ANOTHER week, another off the cuff outburst, another batch of conflicting opinions – just another seven days in Swindon Town La La Land.

Paolo Di Canio was in fine form in midweek. His 20-minute soliloquy that packed a powerful punch had the assembled local journalists awestruck.

That’s an impressive achievement for a man who has compared his players to dogs and winning titles to sex with Madonna.

Let’s make it clear, this was a rant. It was unprompted. It was passionate and angry, Di Canio even admitted as much as he made his closing remarks.

Until you have heard one of these interviews in full it’s nigh-on impossible to fully comprehend what exactly happens.

These half-hour doses of surrealism have become the Italian’s trademark. He winds himself up and lets himself go, like a firework that lights its own fuse. That is how he is, and you love him or loathe him for it.

He is forthright and single-minded in his views. He says what he thinks. As the song goes, ‘he does what he wants’. There is little room for compromise, there is little room for consideration. 

Now, before the bloodthirsty amongst you put fingers to keyboards, I freely admit that these are qualities that can add another dimension to a manager and a team. But surely they have to be used responsibly?

For as long as the team are succeeding and playing good football Di Canio will, quite rightly from a footballing point of view, be revered.

He has revolutionised the way the first team functions, he has brought glory to a place where gloom had set in like a heavy frost.

But there is an unsettling backdrop to all this success. A fragility and bitter sentiment that is palpable when you scrape below the crust. What has caused it is up for debate, but airing dirty laundry to such a scale cannot help. It just can’t.
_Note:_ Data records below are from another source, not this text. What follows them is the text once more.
/-- One entry of the tile dependency table (R165). `id` is the model's own name of the entry; the readers column is
the number of unfinished instructions that name `id`. -/
structure Entry where
  id : Nat
  name : TName
  inst : Nat
  fixed : Bool
  /-- First chunk of the core's scratchpad; none before its room is allocated (R399). -/
  first : Option Nat
  chunks : Nat
  /-- Reorder-buffer index of the writer while it is uncommitted. -/
  producer : BitVec 6 := 0
  pstate : PState
  ready : BitVec 256
  abandoned : BitVec 256
  current : Bool
  deriving DecidableEq, Repr

/-- A tile operand as an instruction captured it at decode: its record, and the entry it names (none: a fixed tile
with no writer since placement, or a remote tile). -/
structure TileRef where
  name : TName
  shape : TileRec
  entry : Option Nat
  deriving DecidableEq, Repr

/-- A parameter block as read (R245): its 128 bytes, byte 0 in the low bits. -/
abbrev PBlock := BitVec 1024

/-- What a long-form tile instruction does, with its register operands read (R242, R276, R409, spec/14). -/
inductive TileOp where
  | load (hint : Hint) (ev : Bool) (mty : Ty) (base step : Word)
  | loadPb (hint : Hint) (ev : Bool) (va : Word) (gen : BitVec 16)
  | store (hint : Hint) (ev : Bool) (mty : Ty) (base step : Word)
  | storePb (hint : Hint) (ev : Bool) (va : Word) (gen : BitVec 16)
  | copy (ev : Bool)
  | copyPb (hint : Hint) (ev : Bool) (va : Word) (gen : BitVec 16)
  | zero (ev : Bool)
  | coll (hint : Hint) (ev : Bool) (op : CollOp) (hdr : Word) (par : Word)
  /-- TMMA (kind 0), TMMAS (1), TMMV (2), with the ctl.tshape and ctl.fcsr captured at decode. -/
  | mma (kind : BitVec 2) (z out : Bool) (ac : Acc) (shape : BitVec 48)
  | map (red : Bool) (len : BitVec 8) (two : Bool) (fn : Word) (arg : Word)
  | send (cores : BitVec 8) (slots : Word) (ch : BitVec 4)
  | recv (src : BitVec 3) (ch : BitVec 4)
  | discard (va n : Word)
  deriving DecidableEq, Repr

/-- A decoded tile instruction (R156, R169): what it captured, and how far a committed one has run. -/
structure TileInstr where
  id : Nat
  pc : Word
  op : TileOp
  td : Option TileRef := none
  ta : Option TileRef := none
  tb : Option TileRef := none
  /-- Parameter blocks read at commit. -/
  pbs : List PBlock := []
  /-- Next strip of matrix work, next element of TMAP or TRED, next chunk of a send (R188). -/
  next : Nat := 0
  /-- VA ranges it accesses in memory: start, bytes (R172). -/
  ranges : List (Word × Nat) := []
  deriving DecidableEq, Repr

/-- Phase of a TCOLL (R264). -/
inductive CollPhase where | waitPrev | write | waitAll | combine | depart
  deriving DecidableEq, Repr

/-- Who gave a command to a Porter (R240). -/
inductive CmdSrc where
  | tile
  | refill (kq : BitVec 3)
  deriving DecidableEq, Repr

/-- A Porter command (R240, R256, R261). -/
structure Cmd where
  id : Nat
  slot : SlotId
  /-- The block's own cluster, which its events go to (R263). -/
  home : ClusterId
  src : CmdSrc
  instr : TileInstr
  started : Bool := false
  /-- Chunks (of a TLD: destination chunks; of a TST or TCPY.pb: 512-byte units) not yet done. -/
  todo : List Nat := []
  /-- Elements of the chunk or unit in progress that have been performed (R261), and which it is. -/
  skip : Nat := 0
  part : Nat := 0
  /-- Mask areas written (R251, R255), and signals performed (R257). -/
  masks : Nat := 0
  signals : Nat := 0
  phase : CollPhase := .waitPrev
  /-- Cause that stopped it (R261). -/
  stopped : Option Cause := none
  /-- Parked at a page fault: replay token, chunk, VA. -/
  park : Option (Word × Nat × Word) := none
  /-- Place of its descriptor in the ring of its Porter's firmware (R269). -/
  ring : Nat := 0
  deriving DecidableEq, Repr

/-- An open or bound receive posting (R277, R278). -/
structure Posting where
  slot : SlotId
  ch : BitVec 4
  src : BitVec 3
  instr : Nat
  /-- The TSEND that has bound it: its slot and instruction. -/
  sender : Option (SlotId × Nat) := none
  deriving DecidableEq, Repr

/-- A cluster barrier (R184). -/
structure Barrier where
  n : Nat := 0
  arrivals : Nat := 0
  gen : Nat := 0
  deriving DecidableEq, Repr

/-! ### Lane engine (spec/11 - spec/13) -/

/-- Chain state of a slot (R317, R352): Q and its element width, H, C, Cin, S. -/
structure Chain where
  q : BitVec 32768 := 0
  h : BitVec 4096 := 0
  qsew : BitVec 2 := 2
  c : Word := 0
  cin : Word := 0
  s : Word := 0
  deriving DecidableEq, Repr

/-- Held-mode and matrix state of a slot (R376): W holds element (r, j) at bit 32 (128 r + j), S the scale of group g
and column j at bit 8 (128 g + j). -/
structure MatState where
  fmt : Option Ty := none
  hr : Nat := 0
  w : BitVec 524288 := 0
  s : BitVec 4096 := BitVec.ofNat 4096 ((2 ^ 4096 - 1) / 255 * 127)
  sr : Vector Nat 4 := Vector.replicate 4 0
  so : Nat := 0
  last : Option (Reg × Acc × Ty) := none
  deriving DecidableEq, Repr

/-- A write into a stream inbound queue that waits for its frame (R336): the writing block and the failed write that it is
if it is never performed, its command where a Porter made it (cluster, command), offset, bytes. -/
structure HeldWrite where
  writer : Option SlotId
  fail : FailedWrite
  cmd : Option (Nat × Nat) := none
  off : Nat := 0
  bytes : List Byte := []
  /-- Made through a page of ordering kind UN (R211, R415). -/
  un : Bool := false
  /-- Made through a page of ordering kind SO (R206, R415). -/
  so : Bool := false
  /-- A FENCE.SV has passed it: the block's tile instructions from this number on, and its later vector accesses, wait for
  it (R214). -/
  sv : Option Nat := none
  deriving DecidableEq, Repr

/-- A stream queue (R332 - R337). -/
structure Stream where
  bound : Bool := false
  /-- Bound inside a call, to a register of the frame (R346). -/
  inCall : Bool := false
  reg : Reg := 0
  base : Word := 0
  estride : Word := 0
  count : Word := 0
  eew : BitVec 2 := 0
  hint : BitVec 2 := 0
  /-- VA of the descriptor. -/
  desc : Word := 0
  pos : Word := 0
  /-- Elements read so far by refills, in order. -/
  filled : Word := 0
  push : Bool := false
  ended : Bool := false
  endCause : BitVec 8 := 0
  frame : BitVec 3 := 0
  /-- 4,096 bytes of queue and their written bits. In pull mode element n stands at byte n x size mod 4,096. -/
  data : BitVec 32768 := 0
  written : BitVec 4096 := 0
  held : List HeldWrite := []
  /-- Tile instructions of the slot below this number are older than the VSTREAM (R335). -/
  after : Nat := 0
  deriving DecidableEq, Repr, Inhabited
If the manager wants to revamp his youth department, no problem - I’m sure relevant negotiations could take place behind closed doors, in confidence, dealt with sensitively and appropriately. Why bring it all out in the open? Why lambast good men and women who do their best for the club? 

Of course the youth department were not a match for Liverpool, the Robins’ academy functions on a fraction of the cost of one of the Reds’ star players. You would hope and expect that a club operating on an annual budget around 25 times smaller than Town’s would be put to the slaughter if ever the two met.
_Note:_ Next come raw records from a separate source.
/-- The room of an uncommitted writer (R162, R163). The record of ROOMS names the tile (log 76). -/
def allocRoom (sl : SlotId) (r : TileRef) : M Unit := do
  modify fun s => s.modSlot sl Slot.release
  let x := (← get).slot sl
  match r.entry with
  | none => return ()
  | some id =>
    match x.entry? id with
    | none => return ()
    | some e =>
      if e.first.isSome then return ()
      let fits (x : Slot) : Option Nat := if (x.liveOf r.name id).length < recInstances r.shape then x.findRun id e.chunks else none
      match fits x with
      | some f => modify fun s => s.modSlot sl fun x => x.giveRoom id r.name f
      | none =>
        if !x.work.isEmpty then stall
        let others := ((x.entries.filter fun f => f.current && !f.fixed && f.name != r.name).map (·.chunks)).sum
        if x.pool.length < e.chunks + others then trap { cause := .rooms, tile := some (r.name, 0, 0) }
        modify fun s => (s.modSlot sl fun x => x.supersede r.name).compact sl
        match fits ((← get).slot sl) with
        | some f => modify fun s => s.modSlot sl fun x => x.giveRoom id r.name f
        | none => stall

/-! ### Chunk states (R166 - R168) -/

/-- Whether chunk c of a captured tile is ready; a fixed tile with no writer since placement, and a remote tile, is. -/
def Slot.chunkReady (x : Slot) (r : TileRef) (c : Nat) : Bool :=
  match r.entry with
  | none => true
  | some id => match x.entry? id with | some e => e.ready.getLsbD c | none => true
def Slot.chunkAbandoned (x : Slot) (r : TileRef) (c : Nat) : Bool :=
  match r.entry with
  | none => false
  | some id => match x.entry? id with | some e => e.abandoned.getLsbD c | none => false

def Slot.allReady (x : Slot) (r : TileRef) : Bool := (List.range (recChunks r.shape)).all (x.chunkReady r)

/-- The lowest abandoned chunk of a list. -/
def Slot.lowestAbandoned (x : Slot) (r : TileRef) (cs : List Nat) : Option Nat :=
  (cs.filter fun c => x.chunkAbandoned r c).foldl (fun m c => match m with
    | none => some c
    | some d => some (Nat.min d c)) none

/-- The CHUNKABANDON trap of a read of an abandoned chunk (R168). -/
def abandonTrap (r : TileRef) (c : Nat) : Trap :=
  let rc := firstElem r.shape c
  { cause := .chunkabandon, tile := some (r.name, BitVec.ofNat 16 rc.1, BitVec.ofNat 16 rc.2) }

/-- A block asleep in some wait looks at it again: its own, which a call may stand before, or its call's. -/
def Slot.rouse (x : Slot) (p : Wait → Bool) : Slot :=
  match x.call with
  | some c =>
    let x : Slot := if c.asleep && p c.savedWait then { x with call := some { c with asleep := false } } else x
    if x.run == .asleep && p x.wait then { x with run := .running } else x
  | none => if x.run == .asleep && p x.wait then { x with run := .running } else x

def State.rouse (s : State) (sl : SlotId) (p : Wait → Bool) : State :=
  if (s.slot sl).run == .empty then s else s.modSlot sl fun x => x.rouse p

/-- A wait on tile state that is over, or is to be looked at again (R180, R277, R278). -/
def Slot.tileWaitOver (x : Slot) : Wait → Bool
  | .twait (some id) cs => match x.entry? id with
    | some e => e.ready &&& cs == cs || e.abandoned &&& cs != 0
    | none => true
  | .twait none _ | .tsend | .trecv => true
  | _ => false

/-- Tile state of a block has changed: what waits on it looks again. -/
def State.rouseTiles (s : State) (sl : SlotId) : State := s.rouse sl (s.slot sl).tileWaitOver

/-- A chunk becomes ready (R167). -/
def State.setReady (s : State) (sl : SlotId) (id c : Nat) : State :=
  (s.modSlot sl fun x => x.modEntry id fun e => { e with ready := e.ready ||| (1#256 <<< c) }).rouseTiles sl

/-- The chunks of an entry that are not ready are abandoned (R168). -/
def State.abandonRest (s : State) (sl : SlotId) (id : Nat) : State :=
  (s.modSlot sl fun x => x.modEntry id fun e =>
    { e with abandoned := e.abandoned ||| (BitVec.ofNat 256 (2 ^ e.chunks - 1) &&& ~~~e.ready) }).rouseTiles sl

/-- Where a captured tile's bytes stand: core and offset in its scratchpad (R163, R164). -/
def State.tileAt (s : State) (sl : SlotId) (r : TileRef) : Nat × Nat :=
  let x := s.slot sl
  if recRemote r.shape then (slotCluster sl * 8 + recCore r.shape, recChunk r.shape * 512)
  else
    let f := match r.entry.bind x.entry? with
      | some e => e.first.getD 0
      | none => x.roomFirst + recChunk r.shape
    (slotCore sl, f * 512)

/-- Element (row, col) of a captured tile, from the bytes `rd off n` of its room. -/
def elemFrom (r : TileRec) (rd : Nat → Nat → Nat) (row col : Nat) : Nat :=
  let lp := rowCol r row col
  if recTy r = .lg6 then bits (rd (lp.1 * recPitch r + 3 * (lp.2 / 4)) 3) (6 * (lp.2 % 4)) 6
  else rd (elemByte r lp.1 lp.2) (tyBytes (recTy r))

/-- Element (row, col) of a captured tile. -/
def State.tileElem (s : State) (sl : SlotId) (r : TileRef) (row col : Nat) : Nat :=
  let at_ := s.tileAt sl r
  elemFrom r.shape (fun off n => Memory.nat s.mem (scratchPA at_.1 (at_.2 + off)) n) row col

/-- Write element (row, col) of a local tile; an lg6 element keeps its neighbours' bits. -/
def State.putTileElem (s : State) (sl : SlotId) (r : TileRef) (row col v : Nat) : State :=
  let at_ := s.tileAt sl r
  let lp := rowCol r.shape row col
  if recTy r.shape = .lg6 then
    let off := at_.2 + lp.1 * recPitch r.shape + 3 * (lp.2 / 4)
    let old := Memory.nat s.mem (scratchPA at_.1 off) 3
    let k := 6 * (lp.2 % 4)
    let last := if lp.2 + 1 = recLen r.shape then bits old 0 k + v % 64 * 2 ^ k
      else old - bits old k 6 * 2 ^ k + v % 64 * 2 ^ k
    s.putRoom at_.1 off (bytesOfNat 3 last)
  else s.putRoom at_.1 (at_.2 + elemByte r.shape lp.1 lp.2) (bytesOfNat (tyBytes (recTy r.shape)) v)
And so it comes back to Thursday, that press conference and its aftermath - the anonymous posters who spit bile at the slightest mention of the truth.

People misunderstand what the local media reports. Goading and coaxing, sensationalising and winding-up? No chance. No need. The manager does that all himself.

And what would you, the reader, rather we did? Wipe it under the carpet and pretend it never happened?

Now that would be amateur journalism.

BOSS DESERVES CREDIT FOR SACRIFICING ‘BRAND DI CANIO’

WHILE I can disagree plenty with the way Paolo Di Canio uses the public forum to bring his gripes to light it is impossible this week not to recognise his own personal sacrifice for the sake of the club.

The Di Canio brand is a multi-million pound entity, it circumnavigates Planet Football.

Di Canio could set himself up for life flogging his name around the consumer world, piling up endorsements and personal sponsorships, so to see him give away his image rights for free to enable his players to receive world class treatment at the Villa Stuart facility in Rome is fantastic to see.

I don’t think I will ever personally accept his unorthodox man-management techniques, but in this instance he showed a devotion to the success of the team which doesn’t generally happen in the modern game.

His humility in keeping it all under wraps until he found it imperative to share with Swindon Town fans was another glowing character reference.

The Italian may be passionate and unpredictable, but that can work two ways.

In this instance he exhibited the best sides of those two qualities.